Dataset entries

-.-.-

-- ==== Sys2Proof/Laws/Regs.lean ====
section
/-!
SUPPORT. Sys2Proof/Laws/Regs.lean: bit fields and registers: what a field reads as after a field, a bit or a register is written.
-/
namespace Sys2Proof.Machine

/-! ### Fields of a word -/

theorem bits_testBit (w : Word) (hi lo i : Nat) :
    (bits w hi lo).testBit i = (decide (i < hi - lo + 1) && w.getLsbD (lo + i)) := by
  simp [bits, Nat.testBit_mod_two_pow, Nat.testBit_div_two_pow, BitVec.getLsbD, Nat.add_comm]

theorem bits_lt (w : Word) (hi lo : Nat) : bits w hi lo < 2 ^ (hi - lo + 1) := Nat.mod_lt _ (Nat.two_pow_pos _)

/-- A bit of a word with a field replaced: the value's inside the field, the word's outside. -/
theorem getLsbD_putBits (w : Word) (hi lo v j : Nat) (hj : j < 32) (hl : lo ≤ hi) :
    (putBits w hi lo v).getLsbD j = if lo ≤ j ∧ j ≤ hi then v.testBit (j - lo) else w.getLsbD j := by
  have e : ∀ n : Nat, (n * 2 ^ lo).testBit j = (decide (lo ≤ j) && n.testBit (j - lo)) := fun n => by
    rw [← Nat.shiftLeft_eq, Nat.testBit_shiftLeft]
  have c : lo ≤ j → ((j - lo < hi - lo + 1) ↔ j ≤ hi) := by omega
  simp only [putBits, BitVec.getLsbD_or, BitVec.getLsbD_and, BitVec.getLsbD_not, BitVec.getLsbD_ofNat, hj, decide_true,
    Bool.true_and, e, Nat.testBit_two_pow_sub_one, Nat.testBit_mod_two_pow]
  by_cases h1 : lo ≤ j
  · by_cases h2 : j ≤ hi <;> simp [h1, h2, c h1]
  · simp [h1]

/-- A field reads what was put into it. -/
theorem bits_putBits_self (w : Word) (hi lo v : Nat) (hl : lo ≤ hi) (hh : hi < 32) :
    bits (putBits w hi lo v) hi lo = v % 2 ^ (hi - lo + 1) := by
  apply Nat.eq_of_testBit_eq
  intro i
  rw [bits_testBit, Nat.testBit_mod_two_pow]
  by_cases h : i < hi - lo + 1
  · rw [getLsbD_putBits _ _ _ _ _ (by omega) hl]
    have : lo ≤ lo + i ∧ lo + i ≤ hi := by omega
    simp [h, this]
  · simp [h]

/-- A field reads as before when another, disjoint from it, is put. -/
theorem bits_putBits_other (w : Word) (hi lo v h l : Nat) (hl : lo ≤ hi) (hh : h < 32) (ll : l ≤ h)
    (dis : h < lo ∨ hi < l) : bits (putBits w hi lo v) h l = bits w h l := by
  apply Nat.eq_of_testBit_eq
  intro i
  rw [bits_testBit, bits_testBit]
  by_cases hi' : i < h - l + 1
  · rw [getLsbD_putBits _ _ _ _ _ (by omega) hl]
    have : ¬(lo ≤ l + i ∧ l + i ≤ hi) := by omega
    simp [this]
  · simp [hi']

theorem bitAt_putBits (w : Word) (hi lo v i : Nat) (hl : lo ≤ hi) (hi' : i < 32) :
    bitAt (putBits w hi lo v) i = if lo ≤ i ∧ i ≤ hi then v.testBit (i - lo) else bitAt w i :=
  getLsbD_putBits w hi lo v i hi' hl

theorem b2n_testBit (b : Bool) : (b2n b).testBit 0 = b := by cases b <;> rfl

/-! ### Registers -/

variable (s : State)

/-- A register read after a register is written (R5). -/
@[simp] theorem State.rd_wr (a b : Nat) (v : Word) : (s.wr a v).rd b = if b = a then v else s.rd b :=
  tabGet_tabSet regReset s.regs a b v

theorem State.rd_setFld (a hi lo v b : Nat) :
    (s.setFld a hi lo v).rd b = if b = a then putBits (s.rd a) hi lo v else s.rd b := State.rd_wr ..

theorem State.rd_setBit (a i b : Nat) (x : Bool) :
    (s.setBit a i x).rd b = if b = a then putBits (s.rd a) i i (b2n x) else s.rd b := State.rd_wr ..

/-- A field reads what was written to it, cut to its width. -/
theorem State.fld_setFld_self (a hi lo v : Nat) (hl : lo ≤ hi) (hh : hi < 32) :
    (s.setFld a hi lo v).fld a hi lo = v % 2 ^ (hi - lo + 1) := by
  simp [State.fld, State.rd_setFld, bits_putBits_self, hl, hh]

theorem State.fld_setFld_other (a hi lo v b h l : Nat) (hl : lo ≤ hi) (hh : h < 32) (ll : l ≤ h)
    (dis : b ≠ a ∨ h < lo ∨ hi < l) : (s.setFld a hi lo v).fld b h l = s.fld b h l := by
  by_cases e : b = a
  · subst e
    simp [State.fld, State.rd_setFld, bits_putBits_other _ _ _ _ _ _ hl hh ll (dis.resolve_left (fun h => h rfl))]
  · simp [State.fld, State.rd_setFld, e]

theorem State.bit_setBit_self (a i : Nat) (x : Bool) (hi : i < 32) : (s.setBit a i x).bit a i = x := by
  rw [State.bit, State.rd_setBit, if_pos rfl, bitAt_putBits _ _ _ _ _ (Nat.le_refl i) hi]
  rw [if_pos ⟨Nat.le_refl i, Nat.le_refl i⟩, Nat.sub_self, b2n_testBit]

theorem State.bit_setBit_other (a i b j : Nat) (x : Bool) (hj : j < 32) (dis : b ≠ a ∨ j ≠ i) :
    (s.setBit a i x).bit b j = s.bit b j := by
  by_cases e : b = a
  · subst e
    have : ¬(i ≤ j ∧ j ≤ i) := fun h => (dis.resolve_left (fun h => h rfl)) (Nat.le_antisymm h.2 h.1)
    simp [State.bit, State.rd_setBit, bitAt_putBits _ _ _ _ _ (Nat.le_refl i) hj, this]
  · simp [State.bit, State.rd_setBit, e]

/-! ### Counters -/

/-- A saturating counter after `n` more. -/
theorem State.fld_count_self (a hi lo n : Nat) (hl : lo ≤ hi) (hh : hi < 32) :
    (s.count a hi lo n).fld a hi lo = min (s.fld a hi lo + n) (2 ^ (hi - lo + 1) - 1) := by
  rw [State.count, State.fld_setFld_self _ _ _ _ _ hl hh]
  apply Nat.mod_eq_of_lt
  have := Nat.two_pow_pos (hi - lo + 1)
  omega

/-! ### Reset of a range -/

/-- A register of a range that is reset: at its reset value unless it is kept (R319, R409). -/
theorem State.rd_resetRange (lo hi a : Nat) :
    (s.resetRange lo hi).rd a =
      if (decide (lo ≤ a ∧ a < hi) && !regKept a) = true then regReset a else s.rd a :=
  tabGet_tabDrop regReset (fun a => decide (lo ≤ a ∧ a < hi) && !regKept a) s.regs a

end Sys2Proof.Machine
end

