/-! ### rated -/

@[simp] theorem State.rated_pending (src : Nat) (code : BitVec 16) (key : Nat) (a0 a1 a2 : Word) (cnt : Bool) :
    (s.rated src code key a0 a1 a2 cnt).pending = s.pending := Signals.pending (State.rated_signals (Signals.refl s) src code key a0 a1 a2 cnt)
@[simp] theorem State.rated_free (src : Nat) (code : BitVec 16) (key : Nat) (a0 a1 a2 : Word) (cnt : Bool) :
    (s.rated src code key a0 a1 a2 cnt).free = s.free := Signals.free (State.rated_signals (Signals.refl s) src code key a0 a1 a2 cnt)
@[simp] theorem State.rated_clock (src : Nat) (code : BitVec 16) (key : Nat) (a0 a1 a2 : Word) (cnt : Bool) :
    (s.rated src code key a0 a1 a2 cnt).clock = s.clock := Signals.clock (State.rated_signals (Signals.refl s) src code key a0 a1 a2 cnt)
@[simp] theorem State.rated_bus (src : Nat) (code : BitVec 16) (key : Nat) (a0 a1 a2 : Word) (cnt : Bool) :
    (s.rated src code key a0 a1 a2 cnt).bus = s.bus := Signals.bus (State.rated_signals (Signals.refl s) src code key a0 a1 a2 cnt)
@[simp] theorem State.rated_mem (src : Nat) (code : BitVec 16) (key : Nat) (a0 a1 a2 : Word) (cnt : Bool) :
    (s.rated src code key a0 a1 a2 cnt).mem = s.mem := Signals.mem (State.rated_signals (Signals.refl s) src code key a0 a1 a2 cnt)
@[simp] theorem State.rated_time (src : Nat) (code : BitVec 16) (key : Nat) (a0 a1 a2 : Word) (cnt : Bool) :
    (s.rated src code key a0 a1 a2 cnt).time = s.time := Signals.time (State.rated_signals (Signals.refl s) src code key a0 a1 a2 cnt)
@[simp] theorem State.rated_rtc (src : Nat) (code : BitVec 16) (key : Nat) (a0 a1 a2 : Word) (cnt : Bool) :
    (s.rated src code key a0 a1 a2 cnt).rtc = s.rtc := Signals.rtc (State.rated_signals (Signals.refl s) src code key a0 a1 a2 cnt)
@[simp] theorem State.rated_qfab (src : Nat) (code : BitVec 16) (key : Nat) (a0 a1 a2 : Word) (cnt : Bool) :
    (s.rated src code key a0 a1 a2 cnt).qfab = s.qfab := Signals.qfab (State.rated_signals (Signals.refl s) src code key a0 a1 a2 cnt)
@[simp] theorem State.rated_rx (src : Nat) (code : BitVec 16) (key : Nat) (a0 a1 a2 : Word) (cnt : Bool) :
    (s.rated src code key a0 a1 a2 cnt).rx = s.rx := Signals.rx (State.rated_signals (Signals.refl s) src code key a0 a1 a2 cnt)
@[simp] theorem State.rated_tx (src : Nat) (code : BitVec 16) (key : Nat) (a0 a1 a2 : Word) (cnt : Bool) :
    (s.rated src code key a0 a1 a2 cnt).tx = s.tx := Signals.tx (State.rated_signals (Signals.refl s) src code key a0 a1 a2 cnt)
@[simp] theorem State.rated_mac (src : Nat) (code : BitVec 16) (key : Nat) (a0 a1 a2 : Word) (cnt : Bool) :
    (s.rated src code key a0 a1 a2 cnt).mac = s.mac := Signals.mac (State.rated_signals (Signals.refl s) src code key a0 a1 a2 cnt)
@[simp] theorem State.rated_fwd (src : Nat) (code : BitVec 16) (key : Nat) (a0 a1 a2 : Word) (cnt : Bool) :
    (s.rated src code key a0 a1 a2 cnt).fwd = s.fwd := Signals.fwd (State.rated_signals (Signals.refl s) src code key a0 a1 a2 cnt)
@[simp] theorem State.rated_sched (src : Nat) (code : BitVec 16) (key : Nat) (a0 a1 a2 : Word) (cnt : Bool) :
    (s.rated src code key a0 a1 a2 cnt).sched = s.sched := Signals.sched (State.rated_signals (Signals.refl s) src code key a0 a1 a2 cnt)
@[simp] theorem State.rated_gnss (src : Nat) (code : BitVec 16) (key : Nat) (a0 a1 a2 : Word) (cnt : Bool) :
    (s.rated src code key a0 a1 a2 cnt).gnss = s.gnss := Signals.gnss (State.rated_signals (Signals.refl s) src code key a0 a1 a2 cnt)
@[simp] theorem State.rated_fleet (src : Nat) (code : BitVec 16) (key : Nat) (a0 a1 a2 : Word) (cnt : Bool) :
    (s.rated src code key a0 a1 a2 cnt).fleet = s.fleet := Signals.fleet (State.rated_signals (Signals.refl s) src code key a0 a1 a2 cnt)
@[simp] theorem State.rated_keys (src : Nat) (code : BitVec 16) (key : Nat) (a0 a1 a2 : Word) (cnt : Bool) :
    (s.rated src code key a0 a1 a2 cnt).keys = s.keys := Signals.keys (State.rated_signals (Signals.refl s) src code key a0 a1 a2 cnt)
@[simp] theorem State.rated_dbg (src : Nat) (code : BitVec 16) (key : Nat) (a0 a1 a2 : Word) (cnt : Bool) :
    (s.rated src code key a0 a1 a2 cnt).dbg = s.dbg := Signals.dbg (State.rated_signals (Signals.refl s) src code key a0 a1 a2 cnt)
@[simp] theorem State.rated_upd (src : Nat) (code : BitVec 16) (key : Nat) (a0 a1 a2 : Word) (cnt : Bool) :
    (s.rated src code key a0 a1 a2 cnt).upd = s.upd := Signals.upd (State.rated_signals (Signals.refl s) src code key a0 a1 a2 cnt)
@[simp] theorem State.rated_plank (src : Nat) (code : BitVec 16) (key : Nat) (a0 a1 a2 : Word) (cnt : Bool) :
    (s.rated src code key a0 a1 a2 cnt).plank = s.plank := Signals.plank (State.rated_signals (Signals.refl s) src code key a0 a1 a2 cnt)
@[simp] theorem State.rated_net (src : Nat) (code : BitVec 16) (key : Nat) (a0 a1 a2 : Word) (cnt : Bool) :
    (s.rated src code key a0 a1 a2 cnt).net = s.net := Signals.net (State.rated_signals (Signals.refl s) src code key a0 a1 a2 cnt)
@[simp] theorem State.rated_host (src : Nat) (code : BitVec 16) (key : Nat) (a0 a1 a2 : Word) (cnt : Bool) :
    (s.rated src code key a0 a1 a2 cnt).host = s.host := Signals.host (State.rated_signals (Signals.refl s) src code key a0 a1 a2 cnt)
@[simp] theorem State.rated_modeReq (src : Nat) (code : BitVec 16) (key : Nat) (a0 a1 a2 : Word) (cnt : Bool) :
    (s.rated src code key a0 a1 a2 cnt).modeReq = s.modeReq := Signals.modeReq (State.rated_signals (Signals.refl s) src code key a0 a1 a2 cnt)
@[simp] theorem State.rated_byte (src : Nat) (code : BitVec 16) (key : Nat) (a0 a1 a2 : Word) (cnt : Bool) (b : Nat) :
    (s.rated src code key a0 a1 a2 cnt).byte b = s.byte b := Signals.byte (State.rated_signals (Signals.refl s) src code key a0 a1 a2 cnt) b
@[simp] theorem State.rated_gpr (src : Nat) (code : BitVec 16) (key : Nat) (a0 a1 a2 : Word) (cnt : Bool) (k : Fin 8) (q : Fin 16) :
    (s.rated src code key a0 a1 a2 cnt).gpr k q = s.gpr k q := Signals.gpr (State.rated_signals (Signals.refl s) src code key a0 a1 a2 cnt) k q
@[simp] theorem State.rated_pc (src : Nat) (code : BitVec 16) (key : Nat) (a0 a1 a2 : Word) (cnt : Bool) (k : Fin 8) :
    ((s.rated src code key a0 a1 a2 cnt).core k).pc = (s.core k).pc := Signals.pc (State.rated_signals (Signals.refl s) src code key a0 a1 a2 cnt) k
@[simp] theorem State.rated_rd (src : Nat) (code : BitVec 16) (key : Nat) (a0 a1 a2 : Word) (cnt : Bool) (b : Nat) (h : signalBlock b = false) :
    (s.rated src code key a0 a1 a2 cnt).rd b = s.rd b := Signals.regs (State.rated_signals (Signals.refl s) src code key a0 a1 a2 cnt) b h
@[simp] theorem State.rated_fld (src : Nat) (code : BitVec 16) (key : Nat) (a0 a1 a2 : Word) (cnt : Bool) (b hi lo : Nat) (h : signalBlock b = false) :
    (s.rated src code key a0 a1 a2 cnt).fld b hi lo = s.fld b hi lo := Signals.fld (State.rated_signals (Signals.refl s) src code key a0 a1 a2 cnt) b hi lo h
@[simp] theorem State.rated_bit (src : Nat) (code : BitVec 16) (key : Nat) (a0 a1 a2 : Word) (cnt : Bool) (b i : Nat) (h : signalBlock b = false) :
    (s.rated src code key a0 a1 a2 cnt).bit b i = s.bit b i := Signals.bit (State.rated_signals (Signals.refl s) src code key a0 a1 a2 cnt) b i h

-.-.-

(Assignment):
List every line above that contains the word "signalBlock".

(Result for this task):
@[simp] theorem State.rated_rd (src : Nat) (code : BitVec 16) (key : Nat) (a0 a1 a2 : Word) (cnt : Bool) (b : Nat) (h : signalBlock b = false) :
@[simp] theorem State.rated_fld (src : Nat) (code : BitVec 16) (key : Nat) (a0 a1 a2 : Word) (cnt : Bool) (b hi lo : Nat) (h : signalBlock b = false) :
@[simp] theorem State.rated_bit (src : Nat) (code : BitVec 16) (key : Nat) (a0 a1 a2 : Word) (cnt : Bool) (b i : Nat) (h : signalBlock b = false) :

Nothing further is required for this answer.